(Saved entries)
• • • • •

-- ==== Sys2Proof/Machine/Step.lean ====
section
/-! DEFINITION. One step of CORE: one atomic operation of one unit (30_encoding R80, 20_memory R61), or no step. -/

namespace Sys2Proof.Machine

/-- One step: the next operation runs; with no enabled operation there is no step (20_memory R72, 42_control R173). -/
def step (s : State) : Host.Outcome State Fault Refusal :=
  match fetch s with
  | some (i, t) => exec i t
  | none => .refused .idle

/-- `s` with the table word `w` of `nbits` bits presented so that the very next step runs it (log entries 12, 13). -/
def State.withFetchWord (s : State) (nbits w : Nat) : State := presentTableWord s nbits w

end Sys2Proof.Machine
end

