-- ==== Sys2Proof/Tests/Slice0.lean ====
section
/-! SUPPORT. Small tests, each from a word, a vector or an example of spec/ (named in its comment), and for every statement with hypotheses a witness that meets them. -/

namespace Sys2Proof.Machine.Tests

/-- The next state of an outcome, if there is one. -/
def nextOf : Result → Option State
  | .next t => some t
  | _ => none

def cfg (w : Nat) (p : Bit) (h : 1 ≤ w := by decide) : Config := ⟨w, p, h⟩

/-- An encoder in RUN with the given registers and input words. -/
def encAt (c : Config) (pol : Bit) (cnt : Nat) (ws : List Word) : State :=
  { State.reset with encCfg := c, decCfg := c, enc := { Enc.init c with pol := pol, cnt := cnt }, encIn := ws }

/-- A decoder in RUN with the given registers and input words. -/
def decAt (c : Config) (pol : Bit) (sh nb : Nat) (ws : List Word) : State :=
  { State.reset with
    encCfg := c, decCfg := c, dec := { Dec.init c with pol := pol, sh := sh, nb := nb }, decIn := ws }

/-! ## WellFormed: an ill-formed term for each check, which the check refuses -/

theorem test_field_above_max_is_ill_formed : fieldWf (cfg 8 false) 256 = false ∧ fieldWf (cfg 8 false) 255 = true := by
  decide

theorem test_fields_with_one_above_max_are_ill_formed : fieldsWf (cfg 3 false) [7, 0, 8] = false := by decide

theorem test_run_without_end_is_ill_formed : runTokensWf [.bit true, .bit false] = false := by decide

theorem test_run_with_token_after_end_is_ill_formed : runTokensWf [.bit true, .last, .bit false] = false := by decide

theorem test_run_with_end_is_well_formed : runTokensWf [.bit true, .last] = true := by decide

/-- No operation is ill formed: every token word decodes (30_encoding R88). -/
theorem test_every_operation_is_well_formed : (Instr.encBit true).wf = true ∧ Instr.decEnd.wf = true := by decide

/-! ## Decoding: words written out from 30_encoding R81, R82 and opcode_table.json -/

theorem test_decode_enc_reset : decode .encRst 0b1 = .ok .encReset := by decide
theorem test_decode_enc_bit : decode .encIn 0b01 = .ok (.encBit true) := by decide
theorem test_decode_enc_end : decode .encIn 0b10 = .ok .encEnd := by decide
theorem test_decode_dec_reset : decode .decRst 0b1 = .ok .decReset := by decide
theorem test_decode_dec_fbit : decode .decIn 0b01 = .ok (.decFbit true) := by decide
theorem test_decode_dec_end_ignores_data : decode .decIn 0b11 = .ok .decEnd := by decide

/-- A table word of the encoder's rows, as the host numbers it. -/
theorem test_table_words :
    decodeTableWord 8 1 = some .encReset ∧ decodeTableWord 8 0 = some (.encBit false) ∧
      decodeTableWord 8 2 = some .encEnd ∧ decodeTableWord 8 4 = none ∧ decodeTableWord 2 1 = some (.encBit true) := by
  decide

/-! ## One operation: vectors of 95_test_vectors sections 2.1, 2.3 and 2.5 -/

/-- A5: the escape arm at `W = 8`. -/
theorem test_A5_escape :
    (nextOf (exec (.encBit false) (encAt (cfg 8 false) false 255 [0]))).map
        (fun t => (t.enc.pol, t.enc.cnt, t.enc.fields, t.encOut)) =
      some (false, 1, [255, 0], [1, 1, 1, 1, 1, 1, 1, 1, 0, 0, 0, 0, 0, 0, 0, 0]) := by
  decide

/-- A11: the flip arm; 45 is `00101101`. -/
theorem test_A11_flip :
    (nextOf (exec (.encBit true) (encAt (cfg 8 false) false 45 [1]))).map
        (fun t => (t.enc.pol, t.enc.cnt, t.encOut)) =
      some (true, 1, [0, 0, 1, 0, 1, 1, 0, 1]) := by
  decide

/-- A26: `ENC.END` at the saturated counter emits `MAX`, no zero field, and `CLOSE`. -/
theorem test_A26_end :
    (nextOf (exec .encEnd (encAt (cfg 8 false) true 255 [2]))).map
        (fun t => (t.enc.cnt, t.enc.phase, t.encOut)) =
      some (255, .done, [1, 1, 1, 1, 1, 1, 1, 1, 2]) := by
  decide

/-- K11: the word `11` is `END`. -/
theorem test_K11_end_word_with_data :
    (nextOf (step (encAt (cfg 8 false) false 2 [3]))).map (fun t => (t.enc.phase, t.encOut)) =
      some (.done, [0, 0, 0, 0, 0, 0, 1, 0, 2]) := by
  decide

/-- B9: a completed field of 5 ones. -/
theorem test_B9_complete :
    (nextOf (exec (.decFbit true) (decAt (cfg 8 false) true 2 7 [1]))).map
        (fun t => (t.dec.pol, t.dec.sh, t.dec.nb, t.decOut)) =
      some (false, 0, 0, [1, 1, 1, 1, 1]) := by
  decide

/-- B6: the shift arm. -/
theorem test_B6_shift :
    (nextOf (exec (.decFbit true) (decAt (cfg 8 false) false 5 3 [1]))).map
        (fun t => (t.dec.pol, t.dec.sh, t.dec.nb, t.decOut)) =
      some (false, 11, 4, []) := by
  decide

/-- B23: `DEC.END` inside a field. -/
theorem test_B23_format_error :
    (nextOf (exec .decEnd (decAt (cfg 8 false) true 0 4 [2]))).map
        (fun t => (t.dec.pol, t.dec.nb, t.dec.phase, t.dec.err, t.decOut)) =
      some (true, 4, .fault, .formatError, []) := by
  decide

/-- B22: `DEC.END` on a field boundary. -/
theorem test_B22_close :
    (nextOf (exec .decEnd (decAt (cfg 8 false) true 0 0 [2]))).map (fun t => (t.dec.phase, t.dec.err, t.decOut)) =
      some (.done, .noError, [2]) := by
  decide

/-- K3: `ENC.RESET` with `P0 = 1`. -/
theorem test_K3_reset_polarity :
    (nextOf (exec .encReset (encAt (cfg 8 true) false 5 [1]))).map (fun t => (t.enc.pol, t.enc.cnt, t.encIn)) =
      some (true, 0, [1]) := by
  decide

/-- K5: reset has priority over a token, which is not taken. -/
theorem test_K5_reset_priority :
    (nextOf (step { encAt (cfg 8 false) false 3 [0] with encRst := true })).map
        (fun t => (t.enc.cnt, t.encIn, t.encRst)) =
      some (0, [0], false) := by
  decide

/-- K2: `DEC.RESET` from a fault. -/
theorem test_K2_reset_from_fault :
    (nextOf (exec .decReset
        { State.reset with dec := ⟨true, true, 0, 4, .fault, .formatError, []⟩ })).map (fun t => t.dec) =
      some (Dec.init Config.reference) := by
  decide

/-- K4: at power-on a token is not taken, whatever the registers hold. -/
theorem test_K4_power_on (e : Enc) (d : Dec) (c : Config) (u : UnitId) (n : Nat) :
    step { State.powerOn e d c c false false false u n with encIn := [0] } = .refused .idle := by
  simp [step, fetch, selectEnc_eq, selectDec_eq, State.powerOn, Enc.running, Dec.running]

/-- K13: waiting is no step. -/
theorem test_K13_waiting : nextOf (step (decAt (cfg 8 false) false 0 3 [])) = none := by decide

/-- The reset state is what the two reset operations leave (10_state R35). -/
theorem test_reset_state_is_after_both_resets : resetDec (resetEnc State.reset) = State.reset := by decide

/-- The presented operation is the one the next step runs. -/
theorem test_withFetchWord_runs_it :
    (nextOf (step (State.reset.withFetchWord 8 0))).map (fun t => t.enc.cnt) = some 1 ∧
      (nextOf (step (State.reset.withFetchWord 8 2))).map (fun t => t.enc.phase) = some .done := by
  decide

/-- `hasMoreBits` on a bit, on `END` and on an empty channel (20_memory R53, R72). -/
theorem test_hasMoreBits : hasMoreBits [1] = some true ∧ hasMoreBits [2] = some false ∧ hasMoreBits [] = none := by
  decide

/-- 70_reset R231: the host drains the channels of the unit it names, and only those. -/
theorem test_drain :
    let s := { encAt (cfg 8 false) false 0 [1] with encOut := [0], decIn := [1], decOut := [0] }
    (s.drain .enc).encIn = [] ∧ (s.drain .enc).encOut = [] ∧ (s.drain .enc).decIn = [1] ∧
      ((s.drain .dec).pulseReset .dec).decOut = [] ∧ ((s.drain .dec).pulseReset .dec).decRst = true := by
  decide
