-- ==== Sys2Proof/Machine/Ops.lean ====
section
/-! DEFINITION. The named operations over the state: PBUF (20_memory.md R60, 00_scope.md R13), the registers' homes, the
acceptance and the completion of a command (60_exceptions.md R207, R208), and reset (70_reset_and_hazards.md R230). -/

namespace Sys2Proof.Machine

/-! ### PBUF -/

/-- The byte written at `a` since reset, if one was. -/
def Memory.get? : Memory → Nat → Option Byte
  | [], _ => none
  | (k, b) :: m, a => if k = a then some b else Memory.get? m a

/-- Write one byte, keeping the list strictly rising (log 2). -/
def Memory.set : Memory → Nat → Byte → Memory
  | [], a, b => [(a, b)]
  | (k, c) :: m, a, b =>
    if a < k then (a, b) :: (k, c) :: m
    else if a = k then (a, b) :: m
    else (k, c) :: Memory.set m a b

/-- Write the bytes `bs` at `a`, `a + 1`, ... -/
def Memory.setBytes : Memory → Nat → List Byte → Memory
  | m, _, [] => m
  | m, a, b :: bs => Memory.setBytes (Memory.set m a b) (a + 1) bs

/-- Every listed offset is at least `lo`, inside PBUF, and below the next one. -/
def Memory.wfFrom : Nat → Memory → Bool
  | _, [] => true
  | lo, (k, _) :: m => decide (lo ≤ k) && decide (k < Config.bufBytes) && Memory.wfFrom (k + 1) m

/-- The canonical form of PBUF: strictly rising offsets, all inside the buffer (log 2). -/
def Memory.wf (m : Memory) : Bool := Memory.wfFrom 0 m

/-- PBUF[a]: what was written there since reset; else the unknown byte of this block and this reset
(70_reset_and_hazards.md R231). Which unknown bytes are equal is the model's choice (logs 1, 11). -/
def State.readByte (s : State) (a : Nat) : Byte :=
  (s.pbuf.get? a).getD (Config.unknownByte s.pbufBlock s.pbufEpoch a)

/-- `MemRead(a, n)`: the bytes `PBUF[a..a+n)` (00_scope.md R13). -/
def State.memRead (s : State) (a n : Nat) : List Byte := (List.range n).map fun k => s.readByte (a + k)

/-- `MemWrite(a, n, bs)` with n the length of bs (00_scope.md R13). -/
def State.memWrite (s : State) (a : Nat) (bs : List Byte) : State := { s with pbuf := s.pbuf.setBytes a bs }

/-! ### Registers that commands write (10_state.md R32, R38, R45, R46) -/

/-- The header register's one write (10_state.md R32). -/
def State.setHdr (s : State) (h : Header) : State := { s with hdr := h }

/-- STATUS.PKT_VALID's one write (10_state.md R38). -/
def State.setPktValid (s : State) (v : Bool) : State := { s with status := { s.status with pktValid := v } }

/-- CSUM_OUT's one write (10_state.md R45). -/
def State.setCsumOut (s : State) (c : Half) : State := { s with csumOut := c }

/-- XLEN's one write (10_state.md R46). -/
def State.setXlen (s : State) (n : Half) : State := { s with xlen := n }

/-! ### Acceptance and completion -/

/-- A value of CMD_LATENCY: at least 1 (00_scope.md R8); 1 where the plan names none (log 5). -/
def nextLatency (plan : List Nat) : Nat := max 1 (plan.headD 1)

/-- Acceptance of the command word w (60_exceptions.md R207). -/
def State.accept (s : State) (w : Word) : State :=
  { s with
    cmd := w
    latch := ⟨w, s.args⟩
    status := s.status.accepted
    engineLeft := nextLatency s.cmdLatencies
    cmdLatencies := s.cmdLatencies.tail }

/-- The completion fields of STATUS, with `code` (60_exceptions.md R208); the engine has no step left. The latch keeps its
values: what it holds while BUSY = 0 is any value in the spec (93_implementation_defined.md U3), and keeping the last latched
values is the model's choice (DESIGN CHOICE, log 3). -/
def State.complete (s : State) (code : BitVec 4) : State :=
  { s with status := s.status.completed code, engineLeft := 0 }

/-- The completion of a command whose pseudocode ends in `r` (60_exceptions.md R205, R208; 00_scope.md R14): all its writes
and code 0, or none of them and the error's code. The one shared operation through which an error is reported. -/
def finish (s : State) (r : Except CmdError State) : Host.Outcome State Fault Refusal :=
  match r with
  | .ok t => .next (t.complete codeOk)
  | .error e => .next (s.complete e.code)

/-- `if bad then raise e` in a command's pseudocode, and the writes that follow it (00_scope.md R14). -/
def raiseIf (bad : Bool) (e : CmdError) (rest : Except CmdError State) : Except CmdError State :=
  if bad then .error e else rest

/-- The word w as a command in flight whose next engine step completes it: what a host's CMD write and the engine's waiting
lead to (log 10). -/
def State.arm (s : State) (w : Word) : State :=
  { s with
    cmd := w
    latch := ⟨w, s.args⟩
    status := s.status.accepted
    engineLeft := 1
    resetAsserted := false
    schedule := .engine :: s.schedule }

/-! ### Reset -/

/-- What the reset input does to the block (70_reset_and_hazards.md R230 to R232): every register at its reset value, every
PBUF byte unknown anew, the latch at the model's 0 (log 3). What drives the block is not part of it and stays (log 6). -/
def State.resetBlock (s : State) (asserted : Bool) : State :=
  { State.reset with
    pbufEpoch := s.pbufEpoch + 1
    pbufBlock := s.pbufBlock
    resetAsserted := asserted
    cmdLatencies := s.cmdLatencies
    schedule := s.schedule
    busData := s.busData }

/-- The platform drives the reset input (70_reset_and_hazards.md R230): the registers take their reset values while it is
asserted and hold them when it is released; a release of an input that is not asserted changes nothing (log 6). -/
def State.driveReset (s : State) (asserted : Bool) : State :=
  if asserted || s.resetAsserted then s.resetBlock asserted else s

end Sys2Proof.Machine
end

• • • • •

What to do:
From the records above, reproduce exactly the lines from the one with "a field. -/" to the one with "is no step. -/", both included, and no others.

Answer for this exercise:
/-- B23: `DEC.END` inside a field. -/
theorem test_B23_format_error :
    (nextOf (exec .decEnd (decAt (cfg 8 false) true 0 4 [2]))).map
        (fun t => (t.dec.pol, t.dec.nb, t.dec.phase, t.dec.err, t.decOut)) =
      some (true, 4, .fault, .formatError, []) := by
  decide

/-- B22: `DEC.END` on a field boundary. -/
theorem test_B22_close :
    (nextOf (exec .decEnd (decAt (cfg 8 false) true 0 0 [2]))).map (fun t => (t.dec.phase, t.dec.err, t.decOut)) =
      some (.done, .noError, [2]) := by
  decide

/-- K3: `ENC.RESET` with `P0 = 1`. -/
theorem test_K3_reset_polarity :
    (nextOf (exec .encReset (encAt (cfg 8 true) false 5 [1]))).map (fun t => (t.enc.pol, t.enc.cnt, t.encIn)) =
      some (true, 0, [1]) := by
  decide

/-- K5: reset has priority over a token, which is not taken. -/
theorem test_K5_reset_priority :
    (nextOf (step { encAt (cfg 8 false) false 3 [0] with encRst := true })).map
        (fun t => (t.enc.cnt, t.encIn, t.encRst)) =
      some (0, [0], false) := by
  decide

/-- K2: `DEC.RESET` from a fault. -/
theorem test_K2_reset_from_fault :
    (nextOf (exec .decReset
        { State.reset with dec := ⟨true, true, 0, 4, .fault, .formatError, []⟩ })).map (fun t => t.dec) =
      some (Dec.init Config.reference) := by
  decide

/-- K4: at power-on a token is not taken, whatever the registers hold. -/
theorem test_K4_power_on (e : Enc) (d : Dec) (c : Config) (u : UnitId) (n : Nat) :
    step { State.powerOn e d c c false false false u n with encIn := [0] } = .refused .idle := by
  simp [step, fetch, selectEnc_eq, selectDec_eq, State.powerOn, Enc.running, Dec.running]

/-- K13: waiting is no step. -/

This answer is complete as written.